Task data
-- ==== Sys2Proof/Laws/Decode.lean ====
section
/-! SUPPORT. The fields of a command word, read and written: what each field function gives on an assembled word, what a
masked comparison says of the fields, and what a decoding says of them. -/

namespace Sys2Proof

/-- Two words are equal iff their bits are. -/
theorem eq_iff_bits {n : Nat} (x y : BitVec n) : x = y ↔ ∀ i < n, x.getLsbD i = y.getLsbD i :=
  ⟨fun h _ _ => by rw [h], fun h => BitVec.eq_of_getLsbD_eq h⟩

@[simp] theorem opField_commandWord (op : BitVec 4) (aux : Bool) (ch : Channel) (base : Byte) :
    opField (commandWord op aux ch base) = op := by
  rw [eq_iff_bits]; intro i hi
  interval_cases i <;> simp [commandWord, opField]

@[simp] theorem baseField_commandWord (op : BitVec 4) (aux : Bool) (ch : Channel) (base : Byte) :
    baseField (commandWord op aux ch base) = base := by
  rw [eq_iff_bits]; intro i hi
  interval_cases i <;> simp [commandWord, baseField]

@[simp] theorem chField_commandWord (op : BitVec 4) (aux : Bool) (ch : Channel) (base : Byte) :
    chField (commandWord op aux ch base) = ch := by
  rw [eq_iff_bits]; intro i hi
  interval_cases i <;> simp [commandWord, chField]

@[simp] theorem auxField_commandWord (op : BitVec 4) (aux : Bool) (ch : Channel) (base : Byte) :
    auxField (commandWord op aux ch base) = aux := by
  simp [commandWord, auxField]

@[simp] theorem reservedBitsClear_commandWord (op : BitVec 4) (aux : Bool) (ch : Channel) (base : Byte) :
    reservedBitsClear (commandWord op aux ch base) = true := by
  simp only [reservedBitsClear, beq_iff_eq]
  rw [eq_iff_bits]; intro i hi
  interval_cases i <;> simp [commandWord]

theorem reservedBitsClear_iff (w : CmdWord) : reservedBitsClear w = true ↔ ∀ i < 16, w.getLsbD (16 + i) = false := by
  simp only [reservedBitsClear, beq_iff_eq]
  rw [eq_iff_bits]
  refine forall₂_congr fun i hi => ?_
  simp [hi]

/-- A word under the mask of a row with no operand field (R81). -/
theorem and_opMask_iff (w : CmdWord) (op : BitVec 4) :
    w &&& 0xFFFF000F = commandWord op false 0 0 ↔ reservedBitsClear w = true ∧ opField w = op := by
  rw [reservedBitsClear_iff, eq_iff_bits, eq_iff_bits]
  constructor
  · intro h
    refine ⟨fun i hi => ?_, fun i hi => ?_⟩
    · have := h (16 + i) (by omega)
      interval_cases i <;> simpa [commandWord] using this
    · have := h i (by omega)
      interval_cases i <;> simpa [commandWord, opField] using this
  · rintro ⟨h1, h2⟩ i hi
    rcases Nat.lt_or_ge i 4 with h | h
    · have := h2 i h
      interval_cases i <;> simpa [commandWord, opField] using this
    · rcases Nat.lt_or_ge i 16 with h' | h'
      · interval_cases i <;> simp [commandWord]
      · have := h1 (i - 16) (by omega)
        interval_cases i <;> simpa [commandWord] using this

/-- A word under the mask that also reads AUX. -/
theorem and_auxMask_iff (w : CmdWord) (op : BitVec 4) (aux : Bool) :
    w &&& 0xFFFF001F = commandWord op aux 0 0 ↔ reservedBitsClear w = true ∧ opField w = op ∧ auxField w = aux := by
  rw [reservedBitsClear_iff, eq_iff_bits, eq_iff_bits]
  constructor
  · intro h
    refine ⟨fun i hi => ?_, fun i hi => ?_, ?_⟩
    · have := h (16 + i) (by omega)
      interval_cases i <;> simpa [commandWord] using this
    · have := h i (by omega)
      interval_cases i <;> simpa [commandWord, opField] using this
    · simpa [commandWord, auxField] using h 4 (by omega)
  · rintro ⟨h1, h2, h3⟩ i hi
    rcases Nat.lt_or_ge i 4 with h | h
    · have := h2 i h
      interval_cases i <;> simpa [commandWord, opField] using this
    · rcases Nat.lt_or_ge i 16 with h' | h'
      · interval_cases i <;> simp_all [commandWord, auxField]
      · have := h1 (i - 16) (by omega)
        interval_cases i <;> simpa [commandWord] using this

/-- A word under the mask that also reads BASE. -/
theorem and_baseMask_iff (w : CmdWord) (op : BitVec 4) (base : Byte) :
    w &&& 0xFFFFFF0F = commandWord op false 0 base ↔ reservedBitsClear w = true ∧ opField w = op ∧ baseField w = base := by
  rw [reservedBitsClear_iff, eq_iff_bits, eq_iff_bits, eq_iff_bits]
  constructor
  · intro h
    refine ⟨fun i hi => ?_, fun i hi => ?_, fun i hi => ?_⟩
    · have := h (16 + i) (by omega)
      interval_cases i <;> simpa [commandWord] using this
    · have := h i (by omega)
      interval_cases i <;> simpa [commandWord, opField] using this
    · have := h (8 + i) (by omega)
      interval_cases i <;> simpa [commandWord, baseField] using this
  · rintro ⟨h1, h2, h3⟩ i hi
    rcases Nat.lt_or_ge i 4 with h | h
    · have := h2 i h
      interval_cases i <;> simpa [commandWord, opField] using this
    · rcases Nat.lt_or_ge i 8 with h' | h'
      · interval_cases i <;> simp [commandWord]
      · rcases Nat.lt_or_ge i 16 with h'' | h''
        · have := h3 (i - 8) (by omega)
          interval_cases i <;> simpa [commandWord, baseField] using this
        · have := h1 (i - 16) (by omega)
          interval_cases i <;> simpa [commandWord] using this

/-- A word under the mask that also reads CH. -/
theorem and_chMask_iff (w : CmdWord) (op : BitVec 4) (ch : Channel) :
    w &&& 0xFFFF00EF = commandWord op false ch 0 ↔ reservedBitsClear w = true ∧ opField w = op ∧ chField w = ch := by
  rw [reservedBitsClear_iff, eq_iff_bits, eq_iff_bits, eq_iff_bits]
  constructor
  · intro h
    refine ⟨fun i hi => ?_, fun i hi => ?_, fun i hi => ?_⟩
    · have := h (16 + i) (by omega)
      interval_cases i <;> simpa [commandWord] using this
    · have := h i (by omega)
      interval_cases i <;> simpa [commandWord, opField] using this
    · have := h (5 + i) (by omega)
      interval_cases i <;> simpa [commandWord, chField] using this
  · rintro ⟨h1, h2, h3⟩ i hi
    rcases Nat.lt_or_ge i 4 with h | h
    · have := h2 i h
      interval_cases i <;> simpa [commandWord, opField] using this
    · rcases Nat.lt_or_ge i 5 with h' | h'
      · interval_cases i; simp [commandWord]
      · rcases Nat.lt_or_ge i 8 with h'' | h''
        · have := h3 (i - 5) (by omega)
          interval_cases i <;> simpa [commandWord, chField] using this
        · rcases Nat.lt_or_ge i 16 with h3' | h3'
          · interval_cases i <;> simp [commandWord]
          · have := h1 (i - 16) (by omega)
            interval_cases i <;> simpa [commandWord] using this

/-- The operand fields of `i` are those of the word. -/
def operandsOf (w : CmdWord) : Instr → Prop
  | .nop => True
  | .correctRef => True
  | .solve => True
  | .planPll => True
  | .planMs aux => auxField w = aux
  | .selectRdiv => True
  | .encodeTriple base => baseField w = base
  | .encodeAux base => baseField w = base
  | .encodeCtrl ch => chField w = ch

/-- What a decoding says of the word's fields. -/
theorem decode_eq_ok_iff (w : CmdWord) (i : Instr) :
    decode w = .ok i ↔ reservedBitsClear w = true ∧ opField w = opcode i ∧ operandsOf w i := by
  unfold decode
  cases reservedBitsClear w with
  | false => simp
  | true =>
    generalize opField w = op
    rcases op with ⟨⟨n, hn⟩⟩
    have : n < 16 := hn
    interval_cases n <;> cases i <;> simp [BitVec.toNat, opcode, operandsOf]

end Sys2Proof
end

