/-- An optional field in front of others: an ABSENT one adds no transaction. -/
theorem updateFields_toList_append (loc : Option FieldLoc) (w : Nat) (v : Byte) (fs : List (FieldLoc × Nat × Byte))
    (s : State) :
    updateFields ((loc.map (·, w, v)).toList ++ fs) s = andThen (updateField loc w v s) fun _ t => updateFields fs t := by
  cases loc with
  | none => rfl
  | some l => rfl

theorem updateFields_toList (loc : Option FieldLoc) (w : Nat) (v : Byte) (s : State) :
    updateFields (loc.map (·, w, v)).toList s = updateField loc w v s := by
  cases loc with
  | none => rfl
  | some l =>
    change andThen (updateField (some l) w v s) (fun _ t => .done () t) = updateField (some l) w v s
    cases updateField (some l) w v s with
    | done | failed | unanswered => rfl

theorem presentFields_eq_append (l : ChannelLocs) (ctrl : BitVec 5) :
    presentFields l ctrl = (l.int.map (·, 1, ctrlIntMode ctrl)).toList ++
      ((l.rdiv.map (·, 3, ctrlRdiv ctrl)).toList ++ (l.div4.map (·, 1, ctrlDivBy4 ctrl)).toList) := by
  simp [presentFields, List.filterMap_eq_flatMap_toList]

theorem updateControlFields_eq_updateFields (l : ChannelLocs) (ctrl : BitVec 5) (s : State) :
    updateControlFields l ctrl s = updateFields (presentFields l ctrl) s := by
  simp only [presentFields_eq_append, updateFields_toList_append, updateFields_toList, updateControlFields]

/-! ### Transactions the port answers with success (R53, R54) -/

theorem memRead_of_ok {s : State} {d : Byte} {reads : List ReadAnswer} (h : s.port.reads = .ok d :: reads) (addr : Byte) :
    memRead addr s =
      .done d (record (setPort s { s.port with reads := reads }) (.portRead addr (some (.ok d)))) := by
  simp [memRead, h]

theorem memWrite_of_ok {s : State} {writes : List WriteAnswer} (h : s.port.writes = .ok :: writes) (addr : Byte)
    (payload : List Byte) :
    memWrite addr payload s =
      .done () (record (setPort s { s.port with writes := writes }) (.portWrite addr payload (some .ok))) := by
  simp [memWrite, h]

/-- The state after transactions `l`, with these answers still to come. -/
def afterTransactions (s : State) (port : Port) (l : List Event) : State :=
  { s with port := port, events := s.events ++ l }

theorem updateField_of_ok {s : State} {d : Byte} {reads : List ReadAnswer} {writes : List WriteAnswer}
    (hr : s.port.reads = .ok d :: reads) (hw : s.port.writes = .ok :: writes) (f : FieldLoc × Nat × Byte) :
    updateField (some f.1) f.2.1 f.2.2 s = .done () (afterTransactions s ⟨reads, writes⟩ (fieldEvents f d)) := by
  simp [updateField, memRead_of_ok hr, memWrite_of_ok, hw, afterTransactions, fieldEvents, record, setPort]

/-- With an answer for each of its transactions, a list of fields issues a read and a write for each field in order. -/
theorem updateFields_of_ok {fs : List (FieldLoc × Nat × Byte)} {ds : List Byte} (hlen : ds.length = fs.length)
    {reads : List ReadAnswer} {writes : List WriteAnswer} {s : State}
    (hr : s.port.reads = ds.map ReadAnswer.ok ++ reads)
    (hw : s.port.writes = List.replicate fs.length WriteAnswer.ok ++ writes) :
    updateFields fs s = .done () (afterTransactions s ⟨reads, writes⟩ (List.zipWith fieldEvents fs ds).flatten) := by
  induction fs generalizing ds s with
  | nil =>
    obtain rfl := List.length_eq_zero_iff.mp hlen
    obtain rfl : s.port.reads = reads := hr
    obtain rfl : s.port.writes = writes := hw
    simp [updateFields, afterTransactions]
  | cons f fs ih =>
    obtain ⟨d, ds, rfl⟩ := List.exists_cons_of_length_eq_add_one hlen
    have hread : s.port.reads = .ok d :: (ds.map .ok ++ reads) := hr
    have hwrite : s.port.writes = .ok :: (List.replicate fs.length .ok ++ writes) := hw
    rw [updateFields, updateField_of_ok hread hwrite, andThen_done, ih (Nat.succ.inj hlen) rfl rfl]
    simp [afterTransactions]

/-- Settles O57: the command is the updates of its present fields, all answered, and then the end that clears STATUS. -/
theorem encodeCtrlUpdatesEachPresentField : Obligations.EncodeCtrlUpdatesEachPresentField := by
  intro s ch ds reads writes fs hlen hr hw
  have hdone : updateControlFields (channelLocs s.params ch) s.regs.ctrl s = .done () _ :=
    (updateControlFields_eq_updateFields _ _ s).trans (updateFields_of_ok hlen hr hw)
  exact congrArg endPortCommand hdone

end Sys2Proof.Machine

/-! PROOFS of the family 30_encoding: what the decoder reads of a word, and the opcode table's rows; then the pseudo-instructions
that move results, the registers a command's effect depends on, and the answers that let a step end. -/

namespace Sys2Proof

/-! ### The encoded word and the decoder (30_encoding.md R71, R72, R78) -/

@[simp] theorem reservedBitsClear_encode (i : Instr) : reservedBitsClear (encode i) = true := by
  cases i <;> exact reservedBitsClear_commandWord _ _ _ _

@[simp] theorem opField_encode (i : Instr) : opField (encode i) = opcode i := by
  cases i <;> exact opField_commandWord _ _ _ _

theorem operandsOf_encode (i : Instr) : operandsOf (encode i) i := by
  cases i with
  | nop | correctRef | solve | planPll | selectRdiv => trivial
  | planMs aux => exact auxField_commandWord _ aux _ _
  | encodeTriple base | encodeAux base => exact baseField_commandWord _ _ _ base
  | encodeCtrl ch => exact chField_commandWord _ _ ch _

/-- Settles O1: the encoded word has the instruction's OP and operand fields, and no reserved bit. -/
theorem decodeOfEncodeIsTheInstruction : Obligations.DecodeOfEncodeIsTheInstruction := fun i =>
  (decode_eq_ok_iff _ i).mpr ⟨reservedBitsClear_encode i, opField_encode i, operandsOf_encode i⟩

/-- The read mask of an instruction keeps exactly the fields a decoding depends on (R73, R81). -/
theorem and_readMask_eq_encode_iff (w : CmdWord) (i : Instr) :
    w &&& readMask i = encode i ↔ reservedBitsClear w = true ∧ opField w = opcode i ∧ operandsOf w i := by
  cases i with
  | nop | correctRef | solve | planPll | selectRdiv =>
    simp only [operandsOf, and_true]
    exact and_opMask_iff w _
  | planMs aux => exact and_auxMask_iff w _ aux
  | encodeTriple base | encodeAux base => exact and_baseMask_iff w _ base
  | encodeCtrl ch => exact and_chMask_iff w _ ch
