/-- A repair that the frame launched last carries (R163): transmit port, receive port, slot of the billet's sending. -/
structure RepairPlan where
  tx : Nat
  rx : Nat
  slot : Nat
deriving DecidableEq, Repr

/-- A Protected packet whose source stalls for a place in a port's queue (R18): source endpoint, PTYPE, DEST, ARG, ADDR. -/
structure ProtWait where
  oep : Nat
  ptype : Nat
  dest : Nat
  arg : Nat
  addr : DWord
deriving DecidableEq, Repr

/-- A Dynamic packet queued at a transmit port or sent and not acknowledged (R166 to R169). -/
structure DynPkt where
  id : Nat
  dst : Nat
  turf : Nat
  vc : Nat
  pkt : Packet
  requested : Bool := false
  frame : Option Nat := none
  sentAt : Nat := 0
  sends : Nat := 0
deriving DecidableEq, Repr

/-- The state of one in-package port as transmitter and receiver (R145 to R172, R189 to R201). -/
structure PortSt where
  protectedQ : List (BitVec 128) := []
  dynQ : List DynPkt := []
  /-- granted frames (R166) -/
  grants : List DynGrant := []
  awaiting : List DynPkt := []
  held : List BilletSt := []
  pending : List PendingBillet := []
  /-- arbiter: deficit per turf (R167), the last virtual channel served per turf, and the requests at this receive port, oldest
  first -/
  deficits : Tbl Int := []
  vcLast : Tbl Nat := []
  requests : List DynReq := []
  -- light and tuning
  dark : Bool := false
  failed : Bool := false
  /-- LANE of Table 7.7 by position: lanes 0 to 15 on positions 0 to 15, 16 and 17 spare idle -/
  lanes : Tbl Nat := []
  /-- groups of eight rings (position ÷ 8) whose in-field spare ring is in use, with the position that has it (R199) -/
  fieldRing : Tbl Nat := []
  /-- positions whose in-field spare ring waits for its sweep, each with the position its lane runs on meanwhile (R199) -/
  toSweep : List (Nat × Option Nat) := []
  nextSweep : Nat := 0
  /-- the position swept, its stand-in when it has one, and the count of the start (R189, R191) -/
  sweeping : Option (Nat × Option Nat × Nat) := none
  /-- a position to be swept whose lane moves to a stand-in first: position, stand-in (R191) -/
  standIn : Option (Nat × Nat) := none
  starveSince : Option Nat := none
  starved : Nat := 0
  detune : Tbl Nat := []
  detuneRuns : Tbl Nat := []
  lastSwept : Tbl Nat := []
  /-- fibre groups: consecutive 1 s windows with uncorrectable codewords, by position (R484) -/
  codeRuns : Tbl Nat := []
deriving DecidableEq, Repr

/-- The receiver's record of one source's Protected packets (R171, R172): N, the marked numbers among the last 1,024, the
numbers whose second copy is missing, and the missing duplicates counted with their times. -/
structure SeqRec where
  newest : Option Nat := none
  marked : List Nat := []
  /-- numbers of which one copy has arrived: SEQ, the copy that arrived, the count -/
  single : List (Nat × Nat × Nat) := []
  /-- missing duplicates: parity of the missing copy, the count -/
  missing : List (Nat × Nat) := []
deriving DecidableEq, Repr
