-- ==== Sys2Proof/Machine/Flags.lean ====
section
/-!
DEFINITION. Status codes and register words: how the registers the spec numbers are composed from State (Tables 2.6 to 2.14,
10.8, 13.5, 13.9, 15.5 to 15.11).
-/
namespace Sys2Proof.Machine

/-! ### Status codes (Table 13.9) -/
/-- `OK`. -/
abbrev stOk : Nat := 0x00
/-- `BUSY`. -/
abbrev stBusy : Nat := 0x02
/-- `NEEDS_DRAIN`. -/
abbrev stNeedsDrain : Nat := 0x03
/-- `DRAIN_TIMEOUT`. -/
abbrev stDrainTimeout : Nat := 0x04
/-- `DENIED`. -/
abbrev stDenied : Nat := 0x05
/-- `BAD_ARG`. -/
abbrev stBadArg : Nat := 0x06
/-- `NO_RESOURCE`. -/
abbrev stNoResource : Nat := 0x07
/-- `PEER_RESTARTED`. -/
abbrev stPeerRestarted : Nat := 0x08
/-- `SWAP_COLLIDED`. -/
abbrev stSwapCollided : Nat := 0x09
/-- `NOT_COMMITTED`. -/
abbrev stNotCommitted : Nat := 0x0A
/-- `WAKE_FAIL`. -/
abbrev stWakeFail : Nat := 0x0B
/-- `VERSION_MISMATCH`. -/
abbrev stVersionMismatch : Nat := 0x0C
/-- `LEASE_REVOKED`. -/
abbrev stLeaseRevoked : Nat := 0x0D
/-- `PARSE_ERROR`. -/
abbrev stParseError : Nat := 0x0E
/-- `INTERNAL`. -/
abbrev stInternal : Nat := 0x0F

/-! ### Numbering (R4) -/

/-- The region of a module cell. -/
def regionOf (c : Nat) : Nat := c / 256 * 4 + c % 256 / 64

/-- The cells of a region, ascending. -/
def regionCells (r : Nat) : List Nat := (List.range 64).map (fun i => r * 64 + i)

/-- The concentrator of a cell within its CD (R135). -/
def concOf (c : Nat) : Nat := c % 256 / 16 / 2 * 8 + c % 16 / 2

/-! ### Ricks (Tables 2.9 to 2.11) -/

/-- Words held by visible items, the current one included. -/
def Rick.words (r : Rick) : Nat :=
  (r.items.map List.length).sum + (match r.cur with | none => 0 | some p => p.1.length)

/-- Visible items. -/
def Rick.count (r : Rick) : Nat := r.items.length + (match r.cur with | none => 0 | some _ => 1)

/-- RICK_COUNT (Table 2.9). -/
def rickCountWord (r : Rick) : Nat :=
  r.lost % 65536 * 2 ^ 16 + b2n r.overrun * 2 ^ 15 + r.words * 2 ^ 8 + r.count

/-- Item word 0 (Table 2.11); `len` is the words of the item minus 1. -/
def itemHead (prio len code source gtc : Nat) : BitVec 128 :=
  BitVec.ofNat 128 (prio * 2 ^ 125 + len * 2 ^ 123 + code * 2 ^ 96 + source % 2 ^ 32 * 2 ^ 64 + gtc % 2 ^ 64)

/-- Word 1 of SIGNAL_REFUSED and OP_NACK (Table 2.12). -/
def refusedWord (addr : DWord) (status issuer : Nat) : BitVec 128 :=
  BitVec.ofNat 128 (addr.toNat * 2 ^ 64 + status * 2 ^ 48 + issuer * 2 ^ 40)

/-! ### Cell registers (Tables 2.7, 2.14) -/

/-- The number of a sleep state. -/
def Sleep.num : Sleep → Nat
  | .s0 => 0
  | .s1 => 1
  | .s2 => 2
  | .s3 => 3
  | .s4 => 4

/-- The sleep state of a number. -/
def Sleep.ofNum : Nat → Sleep
  | 0 => .s0
  | 1 => .s1
  | 2 => .s2
  | 3 => .s3
  | _ => .s4

/-- Loop register n. -/
def CellSt.loop (x : CellSt) (n : Nat) : Word := tget x.l 0 n

/-- Token counter n. -/
def CellSt.token (x : CellSt) (n : Nat) : Nat := tget x.t 0 n

/-- Whether a take of n from token t succeeds (R50); an amount of 0 takes nothing. -/
def CellSt.canTake (x : CellSt) (t n : Nat) : Bool := decide (n ≤ x.token t)

/-- The Collier waits for the token of its next step, with no step in flight (R64, R92). -/
def CellSt.tokenWait (x : CellSt) : Bool :=
  x.running && !x.stopping && !x.haltIssued && x.inflight.isEmpty
    && (match x.steps[x.ptr]? with | some w => !x.canTake (stepTake w).1 (stepTake w).2 | none => false)

/-- The Collier side gates its clock in a wait for a sync counter or a token, once no other step is in flight (R64). -/
def CellSt.clockGated (c : CellSt) : Bool := (c.waitGated && c.inflight.all (fun i => i.unit == .ctl)) || c.tokenWait

/-- An engine gates its clock in a wait for a sync counter or for the token of its entry, when it has no operation in flight (R64). -/
def CellSt.aeClockGated (x : CellSt) (e : Ae) : Bool :=
  e.ops.isEmpty && (e.gated || (x.running && !x.stopping && !e.finished && !e.faulted
    && (match e.table[e.ptr]? with | some w => !x.canTake (aeTake w).1 (aeTake w).2 | none => false)))

/-- CELL_STATE (Table 2.7) of a cell whose region is in the given state. -/
def cellStateWord (c : CellSt) (r : Sleep) : Nat :=
  b2n c.stoppedErr * 256 + b2n c.halted * 128 + b2n (c.aeClockGated c.ae1) * 64 + b2n (c.aeClockGated c.ae0) * 32
    + b2n c.clockGated * 16 + b2n c.running * 8 + r.num

/-- SNAP_CTRL (Table 2.14). -/
def snapCtrlWord (c : CellSt) : Nat :=
  c.missed * 2 ^ 16 + c.clamps * 2 ^ 8 + b2n c.snapHold * 8 + b2n c.latest.valid * 4 + b2n c.first.valid * 2

/-! ### Host registers (Table 13.5) -/

/-- The number of a queue state. -/
def QState.num : QState → Nat
  | .closed => 0
  | .opened => 1
  | .closing => 2
  | .error => 3

/-- QUEUE_STATE (Table 13.5). -/
def queueStateWord (q : QueueSt) : Nat :=
  q.sqHead * 2 ^ 48 + q.cqTail * 2 ^ 32 + q.cause * 2 ^ 24 + q.notices.count * 2 ^ 16
    + b2n (decide (q.notices.lost ≠ 0)) * 2 ^ 15 + q.state.num

/-- Entries of a ring. -/
def QueueSt.sqSize (q : QueueSt) : Nat := 2 ^ q.sqLog2
/-- Entries of a completion ring. -/
def QueueSt.cqSize (q : QueueSt) : Nat := 2 ^ q.cqLog2

/-! ### Bring-up registers (Tables 15.5, 15.6, 15.10, 15.11) -/

/-- BU_STATUS (Table 15.5). -/
def buStatusWord (b : BringupSt) : Nat :=
  b2n b.lastopShown.isSome * 2 ^ 31 + b2n b.backupLost * 2 ^ 30 + b2n b.cmdIgnored * 2 ^ 29
    + b.cfgSel * 2 ^ 20 + b.step * 2 ^ 8 + b.state

/-- BU_RESULT (Table 15.6). -/
def buResultWord (b : BringupSt) : Nat := b.resultData.toNat / 2 ^ 8 * 2 ^ 8 + b.resultCause.toNat

/-- BU_LASTOP (Table 15.10). -/
def buLastopWord (b : BringupSt) : Nat :=
  match b.lastopShown with
  | none => 0
  | some r => b.lastopScope * 2 ^ 64 + r.2.2.toNat * 2 ^ 32 + r.2.1

/-- BU_RSTCAUSE (Table 15.11). -/
def buRstcauseWord (b : BringupSt) : Nat :=
  (match b.lastopShown with | none => 0 | some r => r.1) * 2 ^ 16 + b.prior * 2 ^ 8 + b.cause

end Sys2Proof.Machine
end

Problem statement
Every line of the listing that holds the word "stopping" is to be found and copied.

Result of the task
  x.running && !x.stopping && !x.haltIssued && x.inflight.isEmpty
  e.ops.isEmpty && (e.gated || (x.running && !x.stopping && !e.finished && !e.faulted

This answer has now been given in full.